» **EXERCISE INSTRUCTIONS**
Take each line of the material that includes "takePosition" and copy it.

» **DATASET RECORDS**
▽

/-- Exit directions are given exactly INSIDE, and toward directions only elsewhere. -/
theorem relEntry_directions (p : Position) (stop warn : Envelope) (k : CellIx) (f : Footprint)
    (prev : Option Relation) :
    ((relEntry p stop warn k f prev).now = .inside ↔ (relEntry p stop warn k f prev).slewExit ≠ none) ∧
      ((relEntry p stop warn k f prev).now = .inside →
        (relEntry p stop warn k f prev).slewToward = none ∧ (relEntry p stop warn k f prev).trolleyToward = none) := by
  unfold relEntry
  dsimp only
  split
  · next h => simpa using h
  · next h =>
    have houtside : relationTo p stop warn f ≠ .inside := by simpa using h
    simp [houtside]

theorem filterMap_cells (d : Device) (c : CraneIx) (f : CellIx → Footprint → RelEntry) (hf : ∀ k x, (f k x).cell = k) :
    ∀ l : List CellIx, ((l.filterMap fun k => (d.footprint c k).map (f k)).map fun e => e.cell) =
      l.filter fun k => (d.footprint c k).isSome
  | [] => rfl
  | k :: l => by
    have hrest := filterMap_cells d c f hf l
    cases h : d.footprint c k <;> simp [h, hf, hrest]

theorem reachRecord_entry {d : Device} {c : CraneIx} {r : Report} {e : RelEntry} (h : e ∈ (reachRecord d c r).entries) :
    ∃ p stop warn k f prev, e = relEntry p stop warn k f prev := by
  obtain ⟨k, -, hk⟩ := List.mem_filterMap.mp h
  obtain ⟨f, -, rfl⟩ := Option.map_eq_some_iff.mp hk
  exact ⟨_, _, _, _, _, _, rfl⟩

/-- The entries of a reach record: one for each footprint, in ascending cell index, with the directions of R51 and
R52. -/
theorem reachRecord_entries (d : Device) (c : CraneIx) (r : Report) :
    ((reachRecord d c r).entries.map fun e => e.cell) = allCells.filter (fun k => (d.footprint c k).isSome) ∧
      ∀ e ∈ (reachRecord d c r).entries, (e.now = .inside ↔ e.slewExit ≠ none) ∧
        (e.now = .inside → e.slewToward = none ∧ e.trolleyToward = none) := by
  constructor
  · simp only [reachRecord]
    exact filterMap_cells d c (fun k f => relEntry _ _ _ k f (d.relationBefore c k)) (fun _ _ => relEntry_cell ..) _
  · intro e he
    obtain ⟨p, stop, warn, k, f, prev, rfl⟩ := reachRecord_entry he
    exact relEntry_directions ..

/-- The reach record follows the crane's quality, and nothing else of its roster record. -/
theorem reachRecord_setCrane {d : Device} {c : CraneIx} {x : CraneRec} (h : x.quality = (d.crane c).quality)
    (r : Report) : reachRecord (d.setCrane c x) c r = reachRecord d c r := by
  have hquality : ((d.setCrane c x).crane c).quality = (d.crane c).quality := by simp [h]
  rw [reachRecord, hquality]
  rfl

/-! ### A report's way through the blocks (R23, R27, R33) -/

section passing
variable {c : CraneIx} {d : Device} {r : Report} {how : Arrival}

/-- The device as a report reaches the Permit Composer. -/
def reported (c : CraneIx) (how : Arrival) (r : Report) (d : Device) : Device :=
  windReport c how r (autoClaims c (reportCells c (how == .admission)
    (if how == .back then reconcileCells c (takePosition c r d) else takePosition c r d)))

theorem passReport_eq (c : CraneIx) (how : Arrival) (r : Report) (d : Device) :
    passReport c how r d = sendPermit c r.seq (reported c how r d) := rfl

theorem reported_windClaims (c : CraneIx) (how : Arrival) (r : Report) (d : Device) :
    WindClaims c (takePosition c r d) (reported c how r d) := by
  have hback : CellsOnly (takePosition c r d)
      (if how == .back then reconcileCells c (takePosition c r d) else takePosition c r d) := by
    split
    exacts [reconcileCells_cellsOnly .., CellsOnly.refl _]
  exact ((hback.trans (reportCells_cellsOnly ..)).trans (autoClaims_cellsOnly ..)).windClaims.trans
    (windReport_windClaims ..)

theorem reported_ports : (reported c how r d).ports = d.ports := by
  rw [reported_windClaims c how r d]
  rfl

theorem reported_crane : (reported c how r d).crane c = d.crane c := by
  rw [reported_windClaims c how r d]
  rfl

theorem reported_reachOf : (reported c how r d).reachOf c = some (reachRecord d c r) := by
  rw [reported_windClaims c how r d]
  exact Device.setReach_reachOf_self ..

/-- What a permit says does not look at the permits and the ports. -/
theorem compose_sendPermit (c : CraneIx) (seq : Nat) (d : Device) :
    compose (sendPermit c seq d) c seq = compose d c seq := by
  rw [sendPermit, sendFrame_eq]
  rfl

theorem sendPermit_eq (c : CraneIx) (seq : Nat) (d : Device) :
    ∃ p, sendPermit c seq d = (d.setPermit c (some (compose d c seq))).setPort c p :=
  ⟨_, sendFrame_eq ..⟩

/-- A permit composed from the records as they stand is recorded and sent. -/
theorem sendPermit_records (c : CraneIx) (seq : Nat) (d : Device) :
    (sendPermit c seq d).crane c = d.crane c ∧ (sendPermit c seq d).reachOf c = d.reachOf c ∧
      (sendPermit c seq d).permitOf c = some (compose (sendPermit c seq d) c seq) ∧
      (sendPermit c seq d).port c = (d.sendFrame c (.permit (compose (sendPermit c seq d) c seq))).port c := by
  rw [compose_sendPermit]
  refine ⟨?_, ?_, ?_, sendFrame_port_congr _ rfl⟩
  all_goals
    obtain ⟨p, hp⟩ := sendPermit_eq c seq d
    rw [hp]
  · rfl
  · rfl
  · exact Device.setPermit_permitOf_self ..

end passing

section valid
variable {s : State} {c : CraneIx} {restart : Bool} {r : Report} {d : Device}

theorem exec_report (hvalid : r.slew < 3600) :
    exec (.report c restart r) s = s.act (withStreak c restart (takeReport c r)) :=
  congrArg s.act (funext fun _ => if_pos (decide_eq_true hvalid))

/-- A valid report passed with a roster record: what stands afterwards, and the permit sent. -/
theorem report_passed {o : Host.Outcome State Fault Refusal} {x : CraneRec} {how : Arrival}
    (hnext : o = .next { s with dev := passReport c how r (s.dev.setCrane c x) })
    (hquality : x.quality = (s.dev.crane c).quality) :
    ∃ t, o = .next t ∧ t.dev.crane c = x ∧ t.dev.reachOf c = some (reachRecord s.dev c r) ∧
      t.dev.permitOf c = some (compose t.dev c r.seq) ∧ (compose t.dev c r.seq).seq = r.seq ∧
      t.dev.port c = (s.dev.sendFrame c (.permit (compose t.dev c r.seq))).port c ∧
      t.dev = passReport c how r (s.dev.setCrane c x) := by
  obtain ⟨hcrane, hreach, hpermit, hport⟩ := sendPermit_records c r.seq (reported c how r (s.dev.setCrane c x))
  rw [← passReport_eq] at hcrane hreach hpermit hport
  rw [reported_crane, Device.setCrane_crane_self] at hcrane
  rw [reported_reachOf, reachRecord_setCrane hquality] at hreach
  have hports : (reported c how r (s.dev.setCrane c x)).port c = s.dev.port c := by
    rw [Device.port, reported_ports]
    rfl
  refine ⟨{ s with dev := passReport c how r (s.dev.setCrane c x) }, hnext, hcrane, hreach, hpermit, rfl,
    hport.trans (sendFrame_port_congr _ hports), rfl⟩

theorem passReport_steps {x : CraneRec} {how : Arrival} (hquality : x.quality = (s.dev.crane c).quality) :
    passReport c how r (s.dev.setCrane c x) =
      sendPermit c r.seq (windReport c how r (autoClaims c (reportCells c (how == .admission)
        (if how == .back then
            reconcileCells c ((s.dev.setCrane c x).setReach c (some (reachRecord s.dev c r)))
          else (s.dev.setCrane c x).setReach c (some (reachRecord s.dev c r)))))) := by
  rw [passReport_eq, reported, takePosition, reachRecord_setCrane hquality]

theorem takeReport_absent (h : (d.crane c).membership = .absent) :
    takeReport c r d = d.reply c 0x02 .notAdmitted := by
  simp only [takeReport, h]

theorem takeReport_joining (h : (d.crane c).membership = .joining) :
    takeReport c r d = passReport c .admission r
      (d.setCrane c { d.crane c with
        membership := .admitted, joinWait := none, streak := false, link := d.linkTimeout }) := by
  simp only [takeReport, h]

theorem takeReport_admitted (h : (d.crane c).membership = .admitted) :
    takeReport c r d = passReport c .ordinary r (d.setCrane c { d.crane c with link := d.linkTimeout }) := by
  simp only [takeReport, h]

theorem takeReport_lost (h : (d.crane c).membership = .lost) :
    takeReport c r d = passReport c .back r
      (d.setCrane c { d.crane c with membership := .admitted, link := d.linkTimeout }) := by
  simp only [takeReport, h]

theorem setCrane_setCrane (d : Device) (c : CraneIx) (x y : CraneRec) :
    (d.setCrane c x).setCrane c y = d.setCrane c y := by
  simp [Device.setCrane]

theorem report_heard (hvalid : r.slew < 3600) (h : s.hears c restart) :
    exec (.report c restart r) s = .next { s with
      dev := passReport c .ordinary r
        (s.dev.setCrane c { s.dev.crane c with streak := restart, link := s.dev.linkTimeout }) } := by
  have hrecord : (s.heard c restart).crane c = { s.dev.crane c with streak := restart } :=
    Device.setCrane_crane_self ..
  have hmember : ((s.heard c restart).crane c).membership = .admitted := by
    rw [hrecord]
    exact h.2.1
  rw [exec_report hvalid, act_hears h, takeReport_admitted hmember, hrecord, State.heard, setCrane_setCrane]
  rfl

theorem report_not_admitted (hreset : s.dev.resetLow = false) (hvalid : r.slew < 3600)
    (h : (s.dev.crane c).membership ≠ .admitted) :
    exec (.report c restart r) s = .next { s with dev := takeReport c r s.dev } := by
  rw [exec_report hvalid, act_not_admitted restart hreset h]

/-- The three ways of a valid report that is taken, with the record it is passed with. -/
theorem report_taken {x : CraneRec} {how : Arrival} {first : Bool} {reconciled : Device → Device}
    (hnext : exec (.report c restart r) s = .next { s with dev := passReport c how r (s.dev.setCrane c x) })
    (hquality : x.quality = (s.dev.crane c).quality) (hfirst : (how == .admission) = first)
    (hreconciled : ∀ d, (if how == .back then reconcileCells c d else d) = reconciled d) :
    ∃ t, exec (.report c restart r) s = .next t ∧ t.dev.crane c = x ∧
      t.dev.reachOf c = some (reachRecord s.dev c r) ∧ t.dev.permitOf c = some (compose t.dev c r.seq) ∧
      (compose t.dev c r.seq).seq = r.seq ∧
      t.dev.port c = (s.dev.sendFrame c (.permit (compose t.dev c r.seq))).port c ∧
      t.dev = sendPermit c r.seq (windReport c how r (autoClaims c (reportCells c first
        (reconciled ((s.dev.setCrane c x).setReach c (some (reachRecord s.dev c r))))))) := by
  have hpassed := report_passed hnext hquality
  rw [passReport_steps hquality, hfirst, hreconciled] at hpassed
  exact hpassed

end valid

/-! ### Axis limits -/

theorem Limit.join_eq_stop (a b : Limit) : a.join b = .stop ↔ a = .stop ∨ b = .stop := by
  cases a <;> cases b <;> simp [Limit.join]

theorem Limit.join_eq_slow (a b : Limit) :
    a.join b = .slow ↔ ¬(a = .stop ∨ b = .stop) ∧ (a = .slow ∨ b = .slow) := by
  cases a <;> cases b <;> simp [Limit.join]

theorem mostRestrictive_eq_stop (a : Limit) (l : List Limit) : mostRestrictive a l = .stop ↔ a = .stop ∨ .stop ∈ l := by
  induction l generalizing a with
  | nil => simp [mostRestrictive]
  | cons b l ih =>
    calc mostRestrictive (a.join b) l = .stop ↔ a.join b = .stop ∨ .stop ∈ l := ih _
      _ ↔ a = .stop ∨ .stop ∈ b :: l := by rw [Limit.join_eq_stop, or_assoc, List.mem_cons,
        eq_comm (a := Limit.stop) (b := b)]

△

» **RESPONSE FOR THIS EXERCISE**
    (if how == .back then reconcileCells c (takePosition c r d) else takePosition c r d)))
    WindClaims c (takePosition c r d) (reported c how r d) := by
  have hback : CellsOnly (takePosition c r d)
      (if how == .back then reconcileCells c (takePosition c r d) else takePosition c r d) := by
  rw [passReport_eq, reported, takePosition, reachRecord_setCrane hquality]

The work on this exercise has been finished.